Here is the solution in Java:
import java.util.ArrayList;
import java.util.HashMap;
import java.util.LinkedList;
import java.util.List;
import java.util.Map;
import java.util.PriorityQueue;
public class Solution1 {
private void dfg(Map<String, PriorityQueue<String>> adj, LinkedList<String> result, String vertex){
PriorityQueue<String> pq = adj.get(vertex);
while (pq!=null && !pq.isEmpty()){
System.out.println("Before :"+adj.get(vertex));
String v = pq.poll();
System.out.println("After :"+ adj.get(vertex));
dfg(adj,result,v);
}
result.addFirst(vertex);
}
public List<String> findItinerary(List<List<String>> tickets){
Map<String,PriorityQueue<String>> adj = new HashMap<>();
for(List<String> ticket: tickets){
adj.putIfAbsent(ticket.get(0),new PriorityQueue<>());
adj.get(ticket.get(0)).add(ticket.get(1));
}
LinkedList<String> result = new LinkedList<>();
dfg(adj,result,"JFK");
//not reverse yet
return result;
}
public static void main(String[] args){
List<List<String>> tickets = new ArrayList<>();
List t1= new ArrayList();
t1.add("JFK");
t1.add("SFO");
tickets.add(t1);
List t2= new ArrayList();
t2.add("JFK");
t2.add("ATL");
tickets.add(t2);
List t3= new ArrayList();
t3.add("SFO");
t3.add("ATL");
tickets.add(t3);
List t4= new ArrayList();
t4.add("ATL");
t4.add("JFK");
tickets.add(t4);
List t5= new ArrayList();
t5.add("ATL");
t5.add("SFO");
tickets.add(t5);
System.out.println();
Solution1 s1 = new Solution1();
List<String> finalRes = s1.findItinerary(tickets);
for(String model : finalRes) {
System.out.print(model + " ");
}
}
}
Here is my solution in Scala which is not working:
package graph
class Itinerary {
}
case class Step(g: Map[String,List[String]],sort: List[String]=List())
object Solution {
def main(arr: Array[String]) = {
val tickets = List(List("JFK","SFO"),List("JFK","ATL"),List("SFO","ATL"),List("ATL","JFK"),List("ATL","SFO"))
println(findItinerary(tickets))
}
def findItinerary(tickets: List[List[String]]): List[String] = {
val g = tickets.foldLeft(Map[String,List[String]]())((m,t)=>{
val key=t(0)
val value= t(1)
m + (key->(m.getOrElse(key,Nil) :+ value).sorted)
})
println(g)
// g.keys.foldLeft(Step())((s,n)=> dfs(n,g,s)).sort.toList
dfs("JFK",Step(g)).sort.toList
}
def dfs(vertex: String,step: Step): Step = {
println("Input vertex " + vertex)
println("Input map "+ step.g)
val updatedStep= step.g.getOrElse(vertex,Nil).foldLeft(step) ((s,n)=>{
//println("Processing "+n+" of vertex "+vertex)
//delete link
val newG = step.g + (vertex->step.g.getOrElse(vertex,Nil).filter(v=>v!=n))
// println(newG)
dfs(n,step.copy(g=newG))
})
println("adding vertex to result "+vertex)
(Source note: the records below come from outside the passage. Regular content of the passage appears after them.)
-- ==== Sys2Proof/Machine/Link.lean ====
section
/-! DEFINITION. The link layer of the torus (R354 to R363, R366, R367): the route of a packet, a packet as its flits and back, and what a port sends: virtual
channels, credits, arbitration and the replay buffer. -/

namespace Sys2Proof.Machine

/-! ## Places and routes (R354, R361) -/

/-- Modules of the domain (R354). -/
def Fabric.ranks (f : Fabric) : Nat := f.dims.1 * f.dims.2.1 * f.dims.2.2
/-- The module's rank (R354). -/
def Fabric.rank (f : Fabric) : Nat := (f.coords.2.2 * f.dims.2.1 + f.coords.2.1) * f.dims.1 + f.coords.1
/-- The domain tag of a partition (R355). -/
def Fabric.tagOf (f : Fabric) (p : BitVec 3) : BitVec 16 := f.dtag[p.toNat]'(by have := p.isLt; omega)

/-- The partition a packet's tag names: the lowest-numbered that carries it (R355). -/
def partOfTag (s : State) (t : BitVec 16) : Option (BitVec 3) :=
  if t = 0 then none else ((List.range 8).map (BitVec.ofNat 3)).find? (fun p => s.fabric.tagOf p == t)

/-- The distance to go in a ring of size `d` and whether it is the positive way: the shorter, the positive one when equal (R361). -/
def ringStep (d cur dst : Nat) : Option Bool :=
  let up := (dst + d - cur) % d
  if d = 0 || up = 0 then none else some (up ≤ d - up)

/-- Coordinates of a rank (R354). -/
def Fabric.coordsOf (f : Fabric) (r : Nat) : Nat × Nat × Nat := (r % f.dims.1, r / f.dims.1 % f.dims.2.1, r / (f.dims.1 * f.dims.2.1))

/-- The port a unicast flit leaves by: X, then Y, then Z; none when it is for this module (R361). -/
def Fabric.portTo (f : Fabric) (dst : Nat) : Option Nat :=
  let c := f.coordsOf dst
  let way (d cur dst p : Nat) : Option Nat := (ringStep d cur dst).map (fun up => if up then p else p + 1)
  match way f.dims.1 f.coords.1 c.1 0 with
  | some p => some p
  | none => match way f.dims.2.1 f.coords.2.1 c.2.1 2 with
    | some p => some p
    | none => way f.dims.2.2 f.coords.2.2 c.2.2 4

/-! ## Flits as numbers (R356, R357) -/

/-- Replace bits of a number. -/
def putBits (lo cnt v raw : Nat) : Nat := raw - (bitsAt lo cnt raw) <<< lo + (v % 2 ^ cnt) <<< lo

/-- One bit of CRC-32C, in its usual reflected form (log entry 57). -/
def crcBit (c : BitVec 32) : BitVec 32 := if c.getLsbD 0 then (c >>> 1) ^^^ 0x82F63B78 else c >>> 1

/-- CRC-32C of bytes (R356). -/
def crc32c (l : List Byte) : BitVec 32 :=
  ~~~(l.foldl (fun c b => crcBit (crcBit (crcBit (crcBit (crcBit (crcBit (crcBit (crcBit (c ^^^ b.zeroExtend 32))))))))) 0xFFFF_FFFF)

/-- The CRC a flit should carry. -/
def flitCrc (raw : Nat) : BitVec 32 := crc32c (bytesOf 256 (putBits 160 32 0 raw))

/-- The virtual channel of a flit. -/
def flitVc (raw : Nat) : Nat := bitsAt 26 3 raw
/-- OP. -/
def flitOp (raw : Nat) : Nat := bitsAt 128 4 raw
/-- MC. -/
def flitMc (raw : Nat) : Bool := raw.testBit 90
/-- FIDX and FCNT: the flit's place in its packet, and the place of the last. -/
def flitIdx (raw : Nat) : Nat := bitsAt 146 5 raw
def flitLast (raw : Nat) : Nat := bitsAt 151 5 raw

/-- The class whose virtual channels carry an operation (R357). -/
def opClass (op : Nat) : Option Nat :=
  if op ≤ 6 ∨ op = 12 then some 0 else if op = 7 then some 3 else if op ≤ 10 then some 1 else if op = 11 then some 2 else none

/-- Whether a flit breaks nothing that R357 names: a NULL flit has nothing but link fields, and DST is zero with MC (R356). -/
def flitOk (raw : Nat) : Bool :=
  bitsAt 30 2 raw == 0 && bitsAt 48 16 raw == 0
    && (if raw.testBit 25 then putBits 160 32 0 raw / 2 ^ 64 == 0
        else bitsAt 107 5 raw == 0 && bitsAt 159 1 raw == 0 && bitsAt 254 2 raw == 0
          && bitsAt 156 3 raw < 5 && opClass (flitOp raw) == some (flitVc raw / 2) && (!flitMc raw || (flitVc raw / 2 == 2 && bitsAt 64 13 raw == 0)))

/-! ## Packets as flits (R356, R358, R364, R389) -/

/-- Bytes of an element of a transport format (R374). -/
def fmtBytes (f : Nat) : Nat := match f with | 5 => 4 | 6 | 7 => 2 | _ => 1

/-- Bits of an element by ESZ (R356). -/
def eszBits (e : BitVec 3) : Nat := if e = 4 then 4 else 8 * 2 ^ e.toNat

/-- Fields packed from bit 0 up: (width, value). -/
def packFields : List (Nat × Nat) → Nat
  | [] => 0
  | (w, v) :: t => v % 2 ^ w + packFields t <<< w

/-- The body of a response (R364): an ACK has none, a NACK has its failure bitmap always. -/
def responseBody (op : Nat) (r : Response) : List Byte :=
  let fb := op = 10 ∨ r.failed ≠ 0
  let pb := op = 8 ∧ r.poisoned ≠ 0
  if op = 9 then []
  else bytesOf 8 (packFields [(8, r.reason.toNat), (8, r.fel.toNat), (1, if fb then 1 else 0), (1, if pb then 1 else 0)])
    ++ (if fb then bytesOf 32 r.failed else []) ++ (if pb then bytesOf 32 r.poisoned else []) ++ (if op = 8 then r.data else [])

/-- The body of a COLL packet: two control doublewords, the poison bitmap and the elements (R389). -/
def collBody (c : Coll) : List Byte :=
  bytesOf 8 (packFields [(4, c.kind.toNat), (5, c.dctx.toNat), (5, c.sctx.toNat), (8, c.tag.toNat), (16, c.chunk.toNat), (15, c.hop.toNat), (5, c.fmt.toNat),
      (1, if c.poison = 0 then 0 else 1), (1, if c.comb then 1 else 0), (4, c.zeros.toNat)])
    ++ bytesOf 8 (packFields [(16, c.step.toNat), (14, c.eoff), (12, c.ecnt), (4, c.khi.toNat), (6, c.fl.toNat), (1, if c.last then 1 else 0), (11, c.zeros.toNat / 16)])
    ++ (if c.poison = 0 then [] else bytesOf (cdiv (cdiv c.ecnt 8) 8 * 8) c.poison)
    ++ (if c.kind = 1 then [] else bytesOf (c.ecnt * fmtBytes c.fmt.toNat) c.data)

/-- Doubleword 1 of a packet's flits: DST, SRC, MC with its counts, CMB, DTAG. -/
def header1 (dst src : Nat) (mc : Bool) (box : Nat × Nat × Nat) (cmb : Bool) (dtag : BitVec 16) : Nat :=
  packFields [(13, if mc then 0 else dst), (13, src), (1, if mc then 1 else 0), (5, if mc then box.1 else 0), (5, if mc then box.2.1 else 0),
    (5, if mc then box.2.2 else 0), (1, if cmb then 1 else 0), (5, 0), (16, dtag.toNat)]

/-- A packet on the wire: OP, doublewords 1 to 3 without FIDX, FCNT and CRC, and its body. -/
structure Wire where
  op : Nat
  dw1 : Nat
  dw2 : Nat
  dw3 : Nat
  body : List Byte
  deriving DecidableEq, Repr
updatedStep.copy(sort = updatedStep.sort:+vertex)
}
}
Scala is sometimes approached as a "better" Java, but that's really very limiting. If you can get into the FP mindset, and study the Standard Library, you'll find that it's a whole new world.
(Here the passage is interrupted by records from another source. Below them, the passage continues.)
-- ==== Sys2Proof/Machine/VectorMem.lean ====
section
/-! DEFINITION. Vector loads and stores, local and remote (R123 to R132, R232, R233). -/

namespace Sys2Proof.Machine

/-! ## Accesses -/

/-- One access of a vector memory instruction: the element at which its fault is reported, a key for its answer, its place and alignment, the
base whose bits [63:42] a remote access must keep (R129), and, for a store, what is written. -/
structure Acc where
  pos : Nat
  key : Nat
  loc : ElemLoc
  align : Nat
  base : Word
  val : Nat := 0
  bad : Bool := false
  deriving DecidableEq, Repr

/-- An access that goes over path F: its base has bit 63 set, or the instruction has no other (R129, R233). -/
def Acc.remote (a : Acc) (fabric : Bool) : Bool := fabric || isRemote a.base

/-- The fault an access shows before anything is sent or performed (R126, R129, R233). -/
def accFault (s : State) (k : AccessKind) (fabric : Bool) (a : Acc) : Option TrapReq :=
  if a.loc.addr.toNat % a.align ≠ 0 then some { trapOf 0x02 a.loc.addr with vri := some a.pos }
  else if a.remote fabric then
    if !isRemote a.loc.addr || (a.loc.addr ^^^ a.base).extractLsb' 42 22 != 0 || remoteRefused s s.hart.partid a.loc.addr
      then some { remoteTrap a.loc.addr with vri := some a.pos } else none
  else match mapSpans s k a.align a.loc.addr a.loc.bytes with
    | .error t => some { t with vri := some a.pos }
    | .ok _ => none

/-- The first fault of a list of accesses. -/
def firstAccFault (s : State) (k : AccessKind) (fabric : Bool) (l : List Acc) : Option TrapReq :=
  l.foldl (fun t a => earlier t (accFault s k fabric a)) none

/-- Whether an access lies below a fault. -/
def Acc.below (a : Acc) (t : Option TrapReq) : Bool := match t with | none => true | some t => decide (a.pos < t.vri.getD 0)

/-- Transfer units of remote accesses: whole elements, or bytes for elements that are not whole bytes (R359). -/
def accUnits (byBytes : Bool) (l : List Acc) : List RemoteUnit :=
  if byBytes then
    ((l.flatMap (fun a => (List.range a.loc.bytes).map (fun i => a.loc.addr + BitVec.ofNat 64 i))).eraseDups).map (fun b =>
      let parts := l.filterMap (fun a =>
        let d := (b - a.loc.addr).toNat
        if d < a.loc.bytes then
          some (bitsAt (8 * d) 8 ((a.val % 2 ^ a.loc.bits) <<< a.loc.off), bitsAt (8 * d) 8 ((2 ^ a.loc.bits - 1) <<< a.loc.off)) else none)
      { key := b.toNat, addr := b, val := parts.foldl (fun v p => v ||| p.1) 0, mask := parts.foldl (fun v p => v ||| p.2) 0 })
  else l.map (fun a => { key := a.loc.addr.toNat * 2 ^ 20 + a.key, addr := a.loc.addr, val := a.val % 2 ^ a.loc.bits, mask := 255 })

/-- Whether accesses of these bits go by bytes: not a power-of-two number of bytes up to eight. -/
def goByBytes (bits : Nat) : Bool := !(bits == 8 || bits == 16 || bits == 32 || bits == 64)

/-- The answer of a remote access: its bits, its mark, and whether it failed. -/
def accAnswer (whole : Bool) (ans : List (Nat × Answer)) (a : Acc) : Nat × Bool × Bool :=
  if whole || goByBytes a.loc.bits then
    let bs := (List.range a.loc.bytes).map (fun i => answerTo ans (a.loc.addr + BitVec.ofNat 64 i).toNat)
    (bitsAt a.loc.off a.loc.bits (ofBytes (bs.map (fun b => BitVec.ofNat 8 b.value))), bs.any (·.marked), bs.any (·.bad))
  else
    let r := answerTo ans (a.loc.addr.toNat * 2 ^ 20 + a.key)
    (r.value, r.marked, r.bad)

/-- The packets of bytes that hold elements of some bits, masked bytes apart (R359). -/
def byteRequests (s : State) (reads send : Bool) (bits : Nat) (us : List RemoteUnit) : List Request :=
  let runs (us : List RemoteUnit) : List Request :=
    if bits < 8 then subByteRequests s s.hart.partid reads send bits us else requestsOf s s.hart.partid reads (if send then .send else .run) 1 us
  if reads then runs us else runs (us.filter (·.mask == 255)) ++ maskedRequests s s.hart.partid (us.filter (·.mask != 255))

/-- The request packets of a list of remote accesses (R359). -/
def accRequests (s : State) (reads : Bool) (form : RemoteForm) (l : List Acc) : List Request :=
  let part := s.hart.partid
  let whole := l.filter (fun a => !goByBytes a.loc.bits)
  let bytes := l.filter (fun a => goByBytes a.loc.bits)
  let sizes (l : List Acc) : List Nat := (l.map (·.loc.bits)).eraseDups
  (sizes whole).flatMap (fun b => requestsOf s part reads form (b / 8) (accUnits false (whole.filter (fun a => a.loc.bits == b))))
    ++ (sizes bytes).flatMap (fun b => byteRequests s reads (form == .send) b (accUnits true (bytes.filter (fun a => a.loc.bits == b))))

/-- The request packets of remote segments: one for each, so that it performs indivisibly (R248). -/
def segRequests (s : State) (reads : Bool) (l : List Acc) : List Request :=
  ((l.map (·.pos)).eraseDups).flatMap (fun p => byteRequests s reads false 8 (accUnits true (l.filter (·.pos == p))))

/-- What fetching a list of accesses has come to: the first fault, and each access's bits and mark. -/
inductive Fetched where
  | waiting (s : State)
  | got (s : State) (stop : Option TrapReq) (ans : List (Nat × Answer))
  deriving DecidableEq, Repr

/-- Read accesses: remote ones below the first local fault are requested, and the answers add the lowest failure (R126, R129, R364). -/
def fetchAll (s : State) (fabric whole : Bool) (form : RemoteForm) (l : List Acc) : Fetched :=
  let stop := firstAccFault s .load fabric l
  let rs := l.filter (fun a => a.remote fabric && a.below stop)
  if rs.isEmpty then .got s stop []
  else match remoteAccess s (if whole then segRequests s true rs else accRequests s true form rs) with
    | .waiting s => .waiting s
    | .answered s ans =>
      let fails := rs.filter (fun a => (accAnswer whole ans a).2.2)
      .got s (fails.foldl (fun t a => earlier t (some { remoteTrap a.loc.addr with vri := some a.pos })) stop) ans

/-- The bits and mark of a fetched access. -/
def accValue (s : State) (fabric whole : Bool) (ans : List (Nat × Answer)) (a : Acc) : Nat × Bool :=
  if a.remote fabric then let r := accAnswer whole ans a; (r.1, r.2.1) else elemLoad s a.loc

/-- What an access does on the way; remote reads did it at their home. -/
def accTouch (fabric nt : Bool) (before s : State) (a : Acc) : State := if a.remote fabric then s else elemTouch nt before s a.loc

/-- What storing has come to: the trap, if any, and the flags consumed poison sets (R418). -/
inductive Stored where
  | waiting (s : State)
  | done (s : State) (stop : Option TrapReq) (flags : BitVec 7)
  deriving DecidableEq, Repr

/-- Perform a list of store accesses, in element order or as `u` allows, up to the first fault (R126 to R129); under `u` elements above the fault that can
perform may have performed (R128; log entry 14). `pre` is the first fault of fetching what is stored and `held` the elements that have one (R136);
`whole` keeps the accesses of one position together, as a segment's are (R132). A poisoned element bound for a domain address is consumed at the
source (R418). -/
def storeAll (s : State) (fabric u whole : Bool) (form : RemoteForm) (pre : Option TrapReq) (held : Nat → Bool) (l : List Acc) : Stored :=
  let consumedAt := l.filter (fun a => a.remote fabric && a.bad)
  let poison := if s.hart.ptrap then consumedAt.foldl (fun t a => earlier t (some (poisonTrap a.pos))) none else none
  let stop := earlier (earlier (firstAccFault s .store fabric l) pre) poison
  let flags := flagIf (consumedAt.any (fun a => a.below stop)) PSN
  let todo := l.filter (fun a => a.below stop)
  let sound (e : Nat) : Bool := !held e && l.all (fun a => a.pos != e || (accFault s .store fabric a).isNone)
  let past := if u && stop.isSome
    then l.filter (fun a => !a.below stop && !a.remote fabric && Config.unorderedPast s.fresh a.pos && sound a.pos) else []
  let locals := todo.filter (fun a => !a.remote fabric) ++ past
  let rs := todo.filter (fun a => a.remote fabric && !a.bad)
  let performLocal (s : State) : State :=
    let groups := if whole then ((locals.map (·.pos)).eraseDups).map (fun p => locals.filter (·.pos == p)) else locals.map (fun a => [a])
    let s := commitElems u (groups.map (fun g => g.map (fun a => (a.loc, a.val, a.bad)))) s
    s.withHart s.hart.dropAhead
  if rs.isEmpty then .done (performLocal s) stop flags
  else match remoteAccess s (if whole then segRequests s false rs else accRequests s false form rs) with
    | .waiting s => .waiting s
    | .answered s ans =>
      let fails := rs.filter (fun a => (accAnswer whole ans a).2.2)
      .done (performLocal s) (fails.foldl (fun t a => earlier t (some { remoteTrap a.loc.addr with vri := some a.pos })) stop) flags

/-! ## Checks -/

/-- Formats that strided and indexed accesses refuse (R124). -/
def indexable (f : Nat) : Bool := !isBlock f && elemWidth f ≥ 8 && memWidth f ≥ 8

/-- The registers of an index group: enough, rounded up to a power of two, for VL elements of the tag (R125). -/
def indexRegs (h : Hart) (r : Nat) : Nat := regsFor h.capBits (h.vlg * elemWidth (h.srcTag r))

/-- An index group stands on a multiple of its size and ends by v31 (R125). -/
def indexFits (h : Hart) (r : Nat) : Bool := r % indexRegs h r == 0 && r + indexRegs h r ≤ 32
def findItinerary(tickets: List[List[String]]): List[String] = {
def loop(from : String
,jump : Map[String,List[String]]
,acc : List[String]) : List[String] = jump.get(from) match {
case None => if (jump.isEmpty) from::acc else Nil
case Some(next::Nil) => loop(next, jump - from, from::acc)
case Some(nLst) =>
nLst.view.map{ next =>
loop(next, jump+(from->(nLst diff next::Nil)), from::acc)
}.find(_.lengthIs > 0).getOrElse(Nil)
}
loop("JFK"
,tickets.groupMap(_(0))(_(1)).map(kv => kv._1 -> kv._2.sorted)
,Nil).reverse
}
I am going to be honest that I didn't look through your code to see where the problem was. But, I got caught by the problem and decided to give it a go; here is the code:
(hope my code helps you)
type Airport = String // Refined 3 upper case letters.
final case class AirlineTiket(from: Airport, to: Airport)
object ReconstructItinerary {
// I am using cats NonEmptyList to improve type safety, but you can easily remove it from the code.
private final case class State(
currentAirport: Airport,
availableDestinations: Map[Airport, NonEmptyList[Airport]],
solution: List[Airport]
)
def apply(tickets: List[AirlineTiket])(start: Airport): Option[List[Airport]] = {
#annotation.tailrec
def loop(currentState: State, checkpoints: List[State]): Option[List[Airport]] = {
if (currentState.availableDestinations.isEmpty) {
// We used all the tickets, so we can return this solution.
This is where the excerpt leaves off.